Четвёртая и Двадцать вторая подошли тоже. Посмотрели на зуб. Четвертая осторожно потрогала его пальцем. Седьмой накрыл зуб ладонью, а когда поднял, вместо зуба оказалось маленькое жёлтой колечко с белым камнем. Девочки охнули, даже Двадцать вторая приподнялась на цыпочки.

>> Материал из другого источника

/-- Thermal and power commands: each stores what it carries where its checks hold, and answers BAD_PARAM (set-feed:
TABLE_FULL) where they fail; set-feed takes the entry that holds the feed, else the lowest one not enabled.
(The model's choices it rests on: log entries 39, 40.) -/
def Obligations.ThermalCommands : Prop :=
  ∀ (s t : State) (k : Pkt) (c : Option (List Byte)), ready s k 0 c t →
    (feedOk k.par = false → exec (.setFeed k) s = .next (finish k St.badParam [] t)) ∧
    (feedOk k.par = true → k.p8 1 = 1 →
      (∀ e, feedEntry t (k.p8 0) = some e → exec (.setFeed k) s =
        .next (finish k St.ok [] (setItem 0x0022 e k.par (feedCheck (entryPut e k.par t))))) ∧
      (feedEntry t (k.p8 0) = none → ∀ e, e < 32 → entryOn t e = false → (∀ i, i < e → entryOn t i = true) →
        exec (.setFeed k) s = .next (finish k St.ok [] (setItem 0x0022 e k.par (feedCheck (entryPut e k.par t))))) ∧
      (feedEntry t (k.p8 0) = none → (∀ i, i < 32 → entryOn t i = true) →
        exec (.setFeed k) s = .next (finish k St.tableFull [] t))) ∧
    (curveOk k.par = false → exec (.setDeratingCurve k) s = .next (finish k St.badParam [] t)) ∧
    (curveOk k.par = true → k.p8 0 = 0xFF → exec (.setDeratingCurve k) s = .next (finish k St.ok [] (setItem 0x0023 32 k.par
      { t with thm := { t.thm with curve := curvePts (k.par.drop 4) (k.p8 1) } }))) ∧
    (curveOk k.par = true → k.p8 0 ≠ 0xFF → sender t = true →
      (feedEntry t (k.p8 0) = none → exec (.setDeratingCurve k) s = .next (finish k St.badParam [] t)) ∧
      ∀ e, feedEntry t (k.p8 0) = some e → exec (.setDeratingCurve k) s = .next (finish k St.ok [] (setItem 0x0023 e k.par
        { t with thm := { t.thm with feedCurves := Tab.put t.thm.feedCurves e (curvePts (k.par.drop 4) (k.p8 1)) } }))) ∧
    (k.p8 0 ≤ 4 → k.p8 1 ≤ 1 → zeroAt k.par 2 2 = true → (∀ i, i < k.p8 0 → k.p8 (4 + 4 * i) < 128 ∧ k.p8 (5 + 4 * i) ≤ 1 ∧
      zeroAt k.par (6 + 4 * i) 2 = true) → ∃ u, exec (.setSupplies k) s = .next (finish k St.ok [] (setItem 0x0031 0 k.par u)) ∧
        u.thm.nsup = k.p8 0 ∧ u.thm.bus = k.p8 1 ∧ u.mem = t.mem ∧ u.nv = t.nv) ∧
    (4 < k.p8 0 → exec (.setSupplies k) s = .next (finish k St.badParam [] t)) ∧
    (k.p8 0 < t.thm.nsup → t.thm.nsup ≤ 4 → zeroAt k.par 1 3 = true → exec (.clearSupplyFaults k) s = .next (finish k St.ok []
      (send t (.bus (getF t (R.THM_SUP_ADDR (k.p8 0))) 3 [])))) ∧
    (k.p8 0 < 4 → k.p8 1 = 0 → (k.p8 6 < 56 ∨ k.p8 6 = 0xFF) → (k.p8 7 < 56 ∨ k.p8 7 = 0xFF) → ∃ u,
      exec (.setDiode k) s = .next (finish k St.ok [] (setItem 0x0032 (k.p8 0) k.par u)) ∧
      getF u (R.THM_SENSN_NB0 (20 + k.p8 0)) = k.p8 6 ∧ getF u (R.THM_SENSN_NB1 (20 + k.p8 0)) = k.p8 7 ∧
      Tab.get u.thm.diodes (k.p8 0) = some (sub k.par 2 4)) ∧
    (k.p8 0 < 8 → zeroAt k.par 1 3 = true → exec (.setAmon k) s = .next (finish k St.ok [] (setItem 0x0033 (k.p8 0) k.par
      { t with thm := { t.thm with amon := Tab.put t.thm.amon (k.p8 0) (sub k.par 4 8) } }))) ∧
    (k.p8 0 ≤ 24 → k.p8 1 = 0 → ∃ u, exec (.setThreshold k) s = .next (finish k St.ok [] (setItem 0x0034 (k.p8 0) k.par u)) ∧
      getF u (R.THM_THR_LEVEL (k.p8 0)) = k.p16 2 ∧ getF u (R.THM_THR_HYST (k.p8 0)) = k.p16 4 ∧
      getF u (R.THM_THRD_DWELL_MS (k.p8 0)) = k.p16 6 ∧ getF u (R.THM_THRD_STATE (k.p8 0)) = getF t (R.THM_THRD_STATE (k.p8 0)) ∧
      u = { t with regs := u.regs }) ∧
    (24 < k.p8 0 → exec (.setThreshold k) s = .next (finish k St.badParam [] t))

/-- Thermal and power events: samples, dwell timers of thresholds and of lanes, model updates and conversions wherever the device is out of reset;
budget periods, claims, gathering and echo timeouts at a sender; DEMAND, budget loss and the overhead at a tile.
(The model's choices it rests on: log entries 3, 39, 40.) -/
def Obligations.ThermalEvents : Prop :=
  (∀ s : State, alive s = true →
    (∀ x r, sensorExists s x = true →
      (-880 ≤ readingOf s x r → readingOf s x r ≤ 2400 →
        exec (.sensorSample x (some r)) s = .next (goodSample x (readingOf s x r) s)) ∧
      (readingOf s x r < -880 ∨ 2400 < readingOf s x r → exec (.sensorSample x (some r)) s = .next (hardFault x s))) ∧
    (∀ x r, sensorExists s x = false → exec (.sensorSample x r) s = .next s) ∧
    (∀ x, x < 20 → exec (.sensorSample x none) s = .next s) ∧
    (∀ t, t < 24 →
      (getF s (R.THM_THRD_STATE t) = 1 → exec (.thresholdDwellExpiry t) s = .next (restep (thrEnter t 2 s))) ∧
      (getF s (R.THM_THRD_STATE t) = 3 → exec (.thresholdDwellExpiry t) s = .next (restep (thrEnter t 0 s))) ∧
      (getF s (R.THM_THRD_STATE t) ≠ 1 → getF s (R.THM_THRD_STATE t) ≠ 3 → exec (.thresholdDwellExpiry t) s = .next s)) ∧
    (∀ p l, p < 8 → l < 4 →
      ((Tab.getD s.thm.lanes (4 * p + l) (0, 0)).1 = 1 → exec (.thresholdDwellExpiry (32 + (4 * p + l))) s = .next (laneEnter p l 2 s)) ∧
      ((Tab.getD s.thm.lanes (4 * p + l) (0, 0)).1 = 3 → exec (.thresholdDwellExpiry (32 + (4 * p + l))) s = .next (laneEnter p l 0 s))) ∧
    (s.thm.seeded = false → ∀ rails, rails.sum < 65536 → ∃ u, exec (.dieModelUpdate rails) s = .next u ∧
      getF u R.THM_CHIP_MW_MW = rails.sum ∧ u = { s with regs := u.regs }) ∧
    exec (.adcStart []) s = .next s ∧
    (∀ v w, v < 4096 → w = Config.adcCorrect v (getI s (R.THM_SENS_USED 3)) % 4096 → thrOff s 8 = true → thrOff s 9 = true →
      ∃ u, exec (.adcStart [v]) s = .next u ∧ getF u (R.THM_AMON_CODE 0) = w ∧ u = { s with regs := u.regs }) ∧
    (sender s = true → ∀ l, exec (.modIntEdge l) s = .next s) ∧
    (sender s = false → ∀ r, nsens s = 1 → exec (.modIntEdge [r]) s = .next (sensorSample 24 r s)) ∧
    (isSet s R.THM_CTRL_PMB_EN = false → ∀ l, exec (.pmbAlert l) s = .next s) ∧
    (isSet s R.THM_CTRL_PMB_EN = true → s.thm.nsup = 1 → ∀ r w, r.statusWord = some w →
      exec (.pmbAlert [r]) s = .next (sagCheck (putRead (R.THM_SUP_IN_VIN 0) r.vin 49 10 (supplyStatus 0 r s)))) ∧
    (isSet s R.THM_CTRL_PMB_EN = false → ∃ u, (∀ l, exec (.telemetryRound l) s = .next (setLevel 15 R.THM_STATUS_TELEM_VALID 0 u)) ∧
      (∀ k, k < 4 → isSet u (R.THM_SUP_VALID k) = false) ∧ u = { s with regs := u.regs }) ∧
    (isSet s R.THM_CTRL_PMB_EN = true → sender s = true → s.thm.nsup = 1 → ∀ r, ∃ u, exec (.telemetryRound [r]) s = .next u ∧
      u = setLevel 15 R.THM_STATUS_TELEM_VALID (if (validSupplies (supplyRound 0 r s)).isEmpty then 0 else 1) (supplyRound 0 r s))) ∧
  (∀ s : State, running s = true → sender s = true →
    (∀ f, exec (.budgetPeriod f) s = .next (feedRun f s) ∧ (feedSlots s f = [] → feedRun f s = s)) ∧
    (∀ f, s.thm.gather.contains f = true → exec (.sagGatherExpiry f) s =
      .next (feedRun f { s with thm := { s.thm with gather := s.thm.gather.erase f } })) ∧
    (∀ f, s.thm.gather.contains f = false → exec (.sagGatherExpiry f) s = .next s) ∧
    exec .feedClaimTimer s =
      .next (feedCheck ((peerSenders s).foldl (fun a d => sendTo d (mkMsg a 1 0x1A d (claimPayload s)) a) s)) ∧
    (∀ i e, Tab.get s.cel.slots i = some e → (feedSlot s i).lowered.isSome = true → ∃ u, exec (.budgetEchoTimeout i) s = .next u ∧
      (feedSlot u i).silent = true ∧ Tab.get u.thm.heldBack (u8 e.entry 4) = none ∧ u.regs = s.regs ∧ u.out = s.out)) ∧
  (∀ s : State, running s = true → sender s = false →
    (unnumbered s = false → exec .demandTimer s = .next { toSender 0x19 (demandPayload s) s with
      thm := { (toSender 0x19 (demandPayload s) s).thm with acc := DemandAcc.zero } }) ∧
    (unnumbered s = true → exec .demandTimer s = .next { s with thm := { s.thm with acc := DemandAcc.zero } }) ∧
    (s.thm.ot = [] → exec .overheadMeasurement s = .next s) ∧
    (s.thm.ot ≠ [] → ∃ u, exec .overheadMeasurement s = .next u ∧ u.thm.ot = [] ∧
      u = { s with regs := u.regs, thm := { s.thm with ot := [] } })) ∧
  ∀ s : State, alive s = true → sender s = false →
    (mode s = mStandby ∨ mode s = mService ∨ mode s = mHold →
      exec .zoneModelUpdate s = .next (zoneJudge (zoneStep 10000000 (litScale s) s))) ∧
    (mode s = mShow → exec .zoneModelUpdate s = .next s) ∧
    (isSet s R.THM_STATUS_SAFE = true → exec .budgetHoldExpiry s = .next s) ∧
    (∀ b, isSet s R.THM_STATUS_SAFE = false → s.thm.budgetNext = none → s.thm.budget = some b → ∃ u,
      exec .budgetHoldExpiry s = .next (thmLevel R.THM_STATUS_SAFE 4 true u) ∧ u.thm.budget = some { b with b := b.floor } ∧
      u.thm.budgetNext = none ∧ u.mem = s.mem ∧ u.dmk = s.dmk)
/-! ### Security -/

Двадцатая чуть подумала и разделила кусок хлеба на пять почти равных частей. Снова вытянула ладонь.
Так они и подружились.
* * *
Так же естественно, как они приняли жизнь в Джаксвилле — тяжелее всех она далась Двадцать второй и Седьмому, которых забрали из нормальных семей от живых родителей — они приняли и друг друга. По сути дела, они же и стали друг другу новой семьёй, со всеми своими недостатками, малочисленными достоинствами и многочисленными особенностями. Все знали, что Седьмой боязлив и первый никуда не полезет, что Тринадцатый только выглядит хмурым, а на самом деле за своих кому угодно горло перегрызёт, а потом молча стерпит всё, что причитается. Что Двадцатая говорит всё, как есть, не пытаясь смягчить, что с Четвёртой лучше не спорить, а если она входит в раж, нужно просто заткнуть уши и отойти. И не дай бог обидеть Двадцать вторую — Четвёртая мстила за подругу изобретательно и упорно, исподтишка. А сама Двадцать вторая, тихая, молчаливая и угрюмая, иногда кричит во сне — ну, кричит и кричит, что уж, и покричать нельзя, что ли?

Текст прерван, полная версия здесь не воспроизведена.